Какие функции мне нужны, чтобы открыть приложение ASP.Net в Интернете?

Question

Прежде чем разрешить доступ к новому сайту, какие шаги необходимо предпринять, чтобы убедиться, что он безопасен и «готов к работе»?

Пока у меня есть следующее:

• регистрация ошибок (через ELMAH)
• SSL включен, и у меня перенаправление с HTTP на HTTPS
• <customErrors mode="RemoteOnly" />
• Скомпилировано без отладки

Мой текущий технический стек - IIS7 & ASP.Net MVC3.

Я уверен, что забыл или не знаю многих других предметов. Любой совет?

Answer 1

1. Защита от инъекций sql. Используйте хранимые процедуры ИЛИ параметризованные операторы SQL. Вы можете использовать динамический sql - но будьте очень осторожны, и если вы это сделаете - убедитесь, что вы используете параметризованные запросы и не формируете операторы SQL 'inline', добавляя переменные.

2. Защита от подделки межсайтовых запросов (CSRF) путем использования Html.AntiForgeryToken

3. Убедитесь, что трассировка выключена

4. Убедитесь, что пользовательские ошибки включены, чтобы клиенту отображались желтые экраны смерти (т.
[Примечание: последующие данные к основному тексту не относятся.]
-- ==== Sys2Proof/Machine/Digest.lean ====
section
/-! DEFINITION. SHA-256, and the keys and signatures of ECDSA P-256 (R458 to R462, R466). -/

namespace Sys2Proof.Machine

/-! ## SHA-256

A run keeps two sequences of words, newest first: the last four values that `a` took (`a`, `b`, `c`, `d`) and the last four that
`e` took (`e`, `f`, `g`, `h`); and the last sixteen words of the message schedule, newest first. -/

/-- `v` cut to 32 bits. -/
def word32 (v : Nat) : Nat := v % 2 ^ 32

/-- The exclusive or of `x` turned right by each of the counts. -/
def turned (x : Nat) (counts : List Nat) : Nat :=
  counts.foldl (fun acc n => acc ^^^ word32 ((x + x * 2 ^ 32) / 2 ^ n)) 0

/-- The constants of the 64 rounds: the n-th number holds those of rounds 8 n to 8 n + 7, the first the most significant. -/
def roundRows : List Nat :=
  [0x428a2f9871374491b5c0fbcfe9b5dba53956c25b59f111f1923f82a4ab1c5ed5,
   0xd807aa9812835b01243185be550c7dc372be5d7480deb1fe9bdc06a7c19bf174,
   0xe49b69c1efbe47860fc19dc6240ca1cc2de92c6f4a7484aa5cb0a9dc76f988da,
   0x983e5152a831c66db00327c8bf597fc7c6e00bf3d5a7914706ca635114292967,
   0x27b70a852e1b21384d2c6dfc53380d13650a7354766a0abb81c2c92e92722c85,
   0xa2bfe8a1a81a664bc24b8b70c76c51a3d192e819d6990624f40e3585106aa070,
   0x19a4c1161e376c082748774c34b0bcb5391c0cb34ed8aa4a5b9cca4f682e6ff3,
   0x748f82ee78a5636f84c878148cc7020890befffaa4506cebbef9a3f7c67178f2]

def roundConst (t : Nat) : Nat := word32 (roundRows.getD (t / 8) 0 / 2 ^ (32 * (7 - t % 8)))

/-- The starting words: `a` to `d`, then `e` to `h`, each four as one number. -/
def startWords : Nat × Nat := (0x6a09e667bb67ae853c6ef372a54ff53a, 0x510e527f9b05688c1f83d9ab5be0cd19)

/-- The four words of a number, the most significant first. -/
def quad (v : Nat) : List Nat := (List.range 4).map (fun i => word32 (v / 2 ^ (32 * (3 - i))))

/-- The number that bytes spell, most significant first. -/
def beNat (bs : List Byte) : Nat := bs.foldl (fun acc b => 256 * acc + b.toNat) 0

/-- One round on the newest words, with the schedule's oldest word added. -/
def digestRound (t : Nat) (x : List Nat × List Nat × List Nat) : List Nat × List Nat × List Nat :=
  let p (i : Nat) : Nat := x.1.getD i 0
  let q (i : Nat) : Nat := x.2.1.getD i 0
  let w (i : Nat) : Nat := x.2.2.getD (15 - i) 0
  let most := (p 0 &&& (p 1 ||| p 2)) ||| (p 1 &&& p 2)
  let enter := q 3 + turned (q 0) [6, 11, 25] + (q 0 &&& q 1) + ((q 0 ^^^ 0xFFFFFFFF) &&& q 2) + roundConst t + w 0
  let next := w 0 + (turned (w 1) [7, 18] ^^^ w 1 / 2 ^ 3) + w 9 + (turned (w 14) [17, 19] ^^^ w 14 / 2 ^ 10)
  (word32 (enter + turned (p 0) [2, 13, 22] + most) :: x.1.take 3, word32 (p 3 + enter) :: x.2.1.take 3, word32 next :: x.2.2.take 15)

/-- A 64-byte block into the eight words. -/
def digestBlock (x : List Nat × List Nat) (block : List Byte) : List Nat × List Nat :=
  let words := (List.range 16).map (fun i => beNat ((block.drop (4 * i)).take 4))
  let y := (List.range 64).foldl (fun acc t => digestRound t acc) (x.1, x.2, words.reverse)
  (x.1.zipWith (fun u v => word32 (u + v)) y.1, x.2.zipWith (fun u v => word32 (u + v)) y.2.1)

def digestBlocks (n : Nat) (x : List Nat × List Nat) (bs : List Byte) : List Nat × List Nat :=
  match n with
  | 0 => x
  | k + 1 => digestBlocks k (digestBlock x (bs.take 64)) (bs.drop 64)

/-- The low `n` bytes of `v`, most significant first. -/
def beBytes (n v : Nat) : List Byte :=
  match n with
  | 0 => []
  | k + 1 => BitVec.ofNat 8 (v / 2 ^ (8 * k)) :: beBytes k v

/-- SHA-256 of a byte string: 32 bytes, first byte at the lowest offset (R458). -/
def sha256 (bs : List Byte) : List Byte :=
  let whole := bs ++ 0x80 :: List.replicate ((119 - bs.length % 64) % 64) 0 ++ beBytes 8 (8 * bs.length)
  let z := digestBlocks (whole.length / 64) (quad startWords.1, quad startWords.2) whole
  (z.1 ++ z.2).flatMap (beBytes 4)

/-! ## ECDSA P-256 (R458, R461, R462, R466)

The spec names the algorithm; the curve and the equations are the published standard's (notes/assumptions/6.md). -/

/-- The field's prime, the order of the base point, the curve's constant term, the base point. -/
def curveP : Nat := 2 ^ 256 - 2 ^ 224 + 2 ^ 192 + 2 ^ 96 - 1
def curveN : Nat := 0xFFFFFFFF00000000FFFFFFFFFFFFFFFFBCE6FAADA7179E84F3B9CAC2FC632551
def curveB : Nat := 0x5AC635D8AA3A93E7B3EBBD55769886BC651D06B0CC53B0F63BCE3C3E27D2604B
def curveG : Nat × Nat :=
  (0x6B17D1F2E12C4247F8BCE6E563A440F277037D812DEB33A0F4A13945D898C296,
   0x4FE342E2FE1A7F9B8EE7EB4A7C0F9E162BCE33576B315ECECBB6406837BF51F5)

/-- `b` to the power that the low `bits` bits of `e` spell, modulo `m`. -/
def powMod (m b e bits : Nat) : Nat :=
  (List.range bits).foldl (fun acc i => acc * acc % m * (if e.testBit (bits - 1 - i) then b else 1) % m) 1

/-- The inverse of `a` modulo the prime `m` of 256 bits. -/
def invMod (m a : Nat) : Nat := powMod m (a % m) (m - 2) 256

/-- `a - b` in the curve's field. -/
def subP (a b : Nat) : Nat := (a + (curveP - b % curveP)) % curveP

/-- A point as x / z^2 and y / z^3; infinity where z is 0. -/
structure Point where
  x : Nat
  y : Nat
  z : Nat
deriving DecidableEq, Repr

def Point.infinity : Point := ⟨1, 1, 0⟩

/-- Twice a point. -/
def Point.twice (u : Point) : Point :=
  let yy := u.y * u.y % curveP
  let t := 4 * u.x * yy % curveP
  let zz := u.z * u.z % curveP
  let m := 3 * (u.x + zz) * subP u.x zz % curveP
  let x := subP (m * m) (2 * t)
  ⟨x, subP (m * subP t x) (8 * yy * yy), 2 * u.y * u.z % curveP⟩

/-- The sum of two points. -/
def Point.add (u v : Point) : Point :=
  if u.z = 0 then v
  else if v.z = 0 then u
  else
    let uu := u.z * u.z % curveP
    let vv := v.z * v.z % curveP
    let a := u.x * vv % curveP
    let b := u.y * vv % curveP * v.z % curveP
    let h := subP (v.x * uu) a
    let r := subP (v.y * uu % curveP * u.z) b
    if h = 0 then (if r = 0 then u.twice else Point.infinity)
    else
      let hh := h * h % curveP
      let hhh := h * hh % curveP
      let x := subP (r * r) (hhh + 2 * a * hh)
      ⟨x, subP (r * subP (a * hh) x) (b * hhh), h * u.z % curveP * v.z % curveP⟩

/-- The low 256 bits of `k` times a point. -/
def Point.mul (k : Nat) (u : Point) : Point :=
  (List.range 256).foldl (fun acc i => if k.testBit (255 - i) then acc.twice.add u else acc.twice) Point.infinity

/-- The two coordinates of a point; none at infinity. -/
def Point.coordinates (u : Point) : Option (Nat × Nat) :=
  if u.z = 0 then none
  else
    let w := invMod curveP u.z
    some (u.x * (w * w % curveP) % curveP, u.y * (w * w % curveP * w % curveP) % curveP)

/-- `k` times the base point. -/
def baseTimes (k : Nat) : Point := Point.mul k ⟨curveG.1, curveG.2, 1⟩

/-- The point is on the curve. -/
def onCurve (x y : Nat) : Bool :=
  decide (x < curveP) && decide (y < curveP) && decide (y * y % curveP = (x * x * x + (curveP - 3) * x + curveB) % curveP)

/-- A public key or a signature as its two little-endian halves (R458). -/
def halves (bs : List Byte) : Nat × Nat := (leNat (bs.take 32), leNat ((bs.drop 32).take 32))

/-- The signature `sig` over a digest verifies under the public key. -/
def ecdsaVerify (digest key sig : List Byte) : Bool :=
  let q := halves key
  let rs := halves sig
  decide (key.length = 64) && decide (sig.length = 64) && onCurve q.1 q.2
    && decide (0 < rs.1) && decide (rs.1 < curveN) && decide (0 < rs.2) && decide (rs.2 < curveN)
    && (let w := invMod curveN rs.2
        match ((baseTimes (beNat digest * w % curveN)).add (Point.mul (rs.1 * w % curveN) ⟨q.1, q.2, 1⟩)).coordinates with
        | some p => decide (p.1 % curveN = rs.1)
        | none => false)

/-- The number of a private key: 1 to the order less 1. -/
def privateNumber (key : List Byte) : Nat := leNat key % (curveN - 1) + 1

/-- The public key of a private key: X, then Y. -/
def publicKey (key : List Byte) : List Byte :=
  match (baseTimes (privateNumber key)).coordinates with
  | some p => leBytes 32 p.1 ++ leBytes 32 p.2
  | none => List.replicate 64 0

/-- The signature over a digest with the drawn nonce: r, then s. -/
def ecdsaSign (key digest : List Byte) : List Byte :=
  let k := Config.ecdsaNonce key digest % (curveN - 1) + 1
  match (baseTimes k).coordinates with
  | some p =>
    let r := p.1 % curveN
    leBytes 32 r ++ leBytes 32 ((beNat digest + r * privateNumber key) * invMod curveN k % curveN)
  | none => List.replicate 64 0

end Sys2Proof.Machine
end

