/-- COPY_ENTRY_DRAIN (R368 to R370): the `n`-th listed tile's entry drains: its LOCAL writes are accepted; or its PEER copy is sent to
TNODE, and next acknowledged. A LOCAL target that cannot be written, and a PEER copy that no port can carry, abort the snapshot. -/
def execCopyEntryDrain (p : Fin 8) (n : Nat) (s : State) : Host.Outcome State Fault Refusal :=
  match (s.snap p).tiles[n]? with
  | none => .next s
  | some t =>
    match (s.snap p).shards[t.shard]? with
    | none => .next s
    | some h =>
      let dva := targetDva h t
      let free (u : State) : State := u.setSnapTile p n { t with stage := .drained, copy := [] }
      if t.stage = .sent ∧ s.snapSt p < 5 then .next (free s)
      else if t.stage ≠ .held ∨ 5 ≤ s.snapSt p then .next s
      else if h.peer then
        if (s.portsOf p).any (fun k => s.dataOn k) then
          let bs := if t.zero then List.replicate 65536 0 else t.copy
          let u : State := { s with peer := s.peer ++ [.tile h.tnode (s.snap p).job dva bs] }
          .next (u.setSnapTile p n { t with stage := .sent })
        else .next (s.snapFail p t.shard)
      else match s.writable p dva with
        | .error e => .next ((s.countHit e).snapFail p t.shard)
        | .ok _ => if s.writeWaits p dva then .next s else .next (free (s.writeTarget p dva t))

/-- PEER_COPY_RECEIVE (R325, R370): bytes of a peer's snapshot copy, addressed to node `dest` with tag `job`, have arrived at port `k`:
for this device a demand write into the partition that owns the port, answered with the last message of a tile, or at once when refused;
while a tile holds the bytes the message waits. For another node they go on by a route. `due`: no JOB_TAG_DROP record of the port in the
last 10 ms. -/
def execPeerCopyReceive (k : Fin 32) (dest job : BitVec 16) (dva : BitVec 48) (data : List Byte) (last due : Bool) (s : State) :
    Host.Outcome State Fault Refusal :=
  let drop : State := (s.addF (Csr.niRcStat_TAG_DROP k) 1).limited due
    ⟨0x0604, 2, 255, 4, k, 0xFFFF, 0, [(2, job.toNat), (2, dest.toNat)]⟩
  match s.niPart k with
  | none => .next s
  | some p =>
    if !s.dataOn k then .next (s.addF (Csr.niRcStat_TAG_DROP k) 1)
    else if dest.toNat ≠ s.getF Csr.sysNode_NODE then
      match s.route k dest.toNat job.toNat with
      | some o => .next { s with peer := s.peer ++ [.pass o dest.toNat job.toNat dva.toNat data] }
      | none => .next drop
    else if job.toNat ≠ s.getF (Csr.niPmap_JOB k) ∨ job.toNat = 0 then .next drop
    else
      let ws := bytesAt dva.toNat data
      let as := ws.map (fun w => w.1)
      match s.writableAll p ws with
      | .error e => .next { (s.countHit e) with peer := s.peer ++ [.answer k dva.toNat false] }
      | .ok _ =>
        if as.any (fun a => s.writeWaits p a) then .next (s.stall (.record 4 k) p as)
        else
          let t := s.demandWrite p ws
          if last then .next { t with peer := t.peer ++ [.answer k dva.toNat true] } else .next t

/-- SNAPSHOT_TARGET_FAILURE (R370): the peer that a copy of shard `i` was sent to refuses it or does not acknowledge it. -/
def execSnapshotTargetFailure (p : Fin 8) (n : Nat) (s : State) : Host.Outcome State Fault Refusal :=
  if 1 ≤ s.snapSt p ∧ s.snapSt p ≤ 4 ∧ (s.snap p).tiles.any (fun t => decide (t.shard = n) && decide (t.stage = .sent)) then
    .next (s.snapFail p n)
  else .next s

/-! ## The manifest (R373, R374) -/

/-- The manifest's bytes with HASH as 0, from the snapshot, the shards in their present state. -/
def State.manifestBody (s : State) (p : Nat) : List Byte :=
  let x := s.snap p
  let poisons := x.tiles.filter (fun t => t.poison)
  let shards := x.shards.flatMap (fun h =>
    leBytes 4 h.obj ++ leBytes 4 h.first ++ leBytes 4 h.count ++ leBytes 1 h.peer.toNat ++
    leBytes 1 (h.verify.toNat + 2 * h.verified.toNat + 4 * h.mismatch.toNat + 8 * (decide (0 < h.poisoned)).toNat) ++
    leBytes 2 h.vgid ++ leBytes 8 h.tdva ++ leBytes 2 h.tnode ++ leBytes 2 0 ++ leBytes 4 h.poisoned ++
    padTo 32 h.hash)
  let poison := poisons.flatMap (fun t => leBytes 2 t.shard ++ leBytes 4 t.tile ++ leBytes 2 0)
  let secs := poison :: x.sections
  let offs := secs.foldl (fun (a : List Nat × Nat) b => (a.1 ++ [a.2], a.2 + b.length)) ([], 128 + shards.length)
  let slot := s.getF Csr.rgsFw_BOOTED
  let flags := (!x.exchange.isEmpty).toNat + 2 * (x.shards.any (fun h => h.mismatch)).toNat
    + 4 * (!poisons.isEmpty).toNat
  leBytes 4 0x4D534752 ++ leBytes 1 (s.getF Csr.rgsId_MAN_VER) ++ leBytes 1 flags ++ leBytes 1 p ++ leBytes 1 x.rcTmo ++
  leBytes 8 (cnt s.snapNums p) ++ leBytes 8 x.step ++ leBytes 8 (s.rd Csr.sysSerial).toNat ++ leBytes 2 x.node ++
  leBytes 2 x.shards.length ++ leBytes 4 poisons.length ++
  leBytes 4 (s.getF (if slot = 0 then Csr.rgsFwA_VER else Csr.rgsFwB_VER)) ++ leBytes 4 offs.2 ++ leBytes 8 x.stepRec ++
  leBytes 8 x.dpr ++ offs.1.flatMap (leBytes 4) ++ List.replicate 8 0 ++ List.replicate 32 0 ++ shards ++ secs.flatten

/-- The manifest with its HASH. -/
def sealManifest (b : List Byte) : List Byte := b.take 0x60 ++ sha256 b ++ b.drop 0x80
Е. Сведения об ошибках).

5. Защитите от межсайтовых сценариев, убедившись, что любой вывод, отображаемый в вашей системе из вашей модели, базы данных и т. Д., Кодируется с использованием синтаксиса <%: на ваших страницах aspx и простого @XXXX на ваших страницах mvc 3 , поскольку mvc3 кодирует все ПО УМОЛЧАНИЮ, что является большим улучшением по сравнению с предыдущими методами. </p>

6. Убедитесь, что в вашей базе данных нет тестовых аккаунтов.

7. Убедитесь, что никакие действия не могут быть выполнены только строкой запроса - например, передавая / MyApp / DeleteUser / 10. Требуется сообщение для выполнения действия, и эти сообщения должны использовать Html.AntiForgeryToken и [ValidateAntiForgeryToken] на вашем контроллере

8. Убедитесь, что любые пользователи, редактирующие информацию на вашей странице, не могут редактировать (используя такой инструмент, как fiddler) первичный ключ, скрытый на странице, таким образом изменяя, какую запись они редактируют при публикации изменений. Вы можете хэшировать, например, CustomerId на странице в скрытое поле и сравнивать его после публикации, чтобы убедиться, что он совпадает с тем, что есть в модели.

9. Посетите меня в следующем месяце у технического редактора в Атланте, чтобы поговорить о безопасности:)

Answer 2

1. Если вы используете ELMAH, убедитесь, что доступ к обработчику elmah.axd защищен и не открыт. В противном случае вы даете потенциальным хакерам ценную информацию.

2. Убедитесь, что ваш веб-сервер полностью обновлен с исправлениями и автоматически загружает / устанавливает их, когда они доступны от MS. Слишком много сайтов не в состоянии применить их и получить pwned.

3. Убедитесь, что у вас нулевой динамический sql на вашем сайте; или, по крайней мере, все обрабатывается с помощью параметризованных запросов. Вдобавок к этому, убедитесь, что учетные данные пользователя базы данных заблокированы, чтобы иметь только те возможности, которые вам действительно нужны (подсказка: уровень dbo НЕ подходит).

4. Убедитесь, что каждый бит ввода данных, сделанный пользователем, правильно экранирован, поэтому, если он отображается, он не приводит к проблемам межсайтового скриптинга. В основном, сделайте полный аудит безопасности. Если это достаточно важно, нанять стороннюю фирму, чтобы сделать это.

Answer 3

Чтобы добавить вышесказанное, я всегда запускаю бесплатный инструмент Xenu (http://home.snafu.de/tilman/xenulink.html#Description), чтобы проверить наличие битых ссылок. Даже если вы используете другой инструмент, это обеспечивает отличную двойную проверку.

Рассмотрите возможность размещения файла web.config в каждой подпапке с соответствующими разрешениями. Например, если все изображения хранятся в папке \ images, тогда эта папка не сможет обслуживать файл ASCX, только файлы с соответствующим расширением изображения.

Делаете ли вы что-то удобное для пользователя, когда получаете страницу, не найденную, например, перенаправляете пользователя на страницу поиска? Пользовательские страницы ошибок могут иметь большое значение для повышения удобства использования сайта.

Возможно, вы захотите иметь файл robots.txt и пользовательский значок, элементы которого часто пропускаются.

Answer 4

Первое, что приходит на ум, это поисковая оптимизация (SEO).Для начала используйте SEO Toolkit от MS.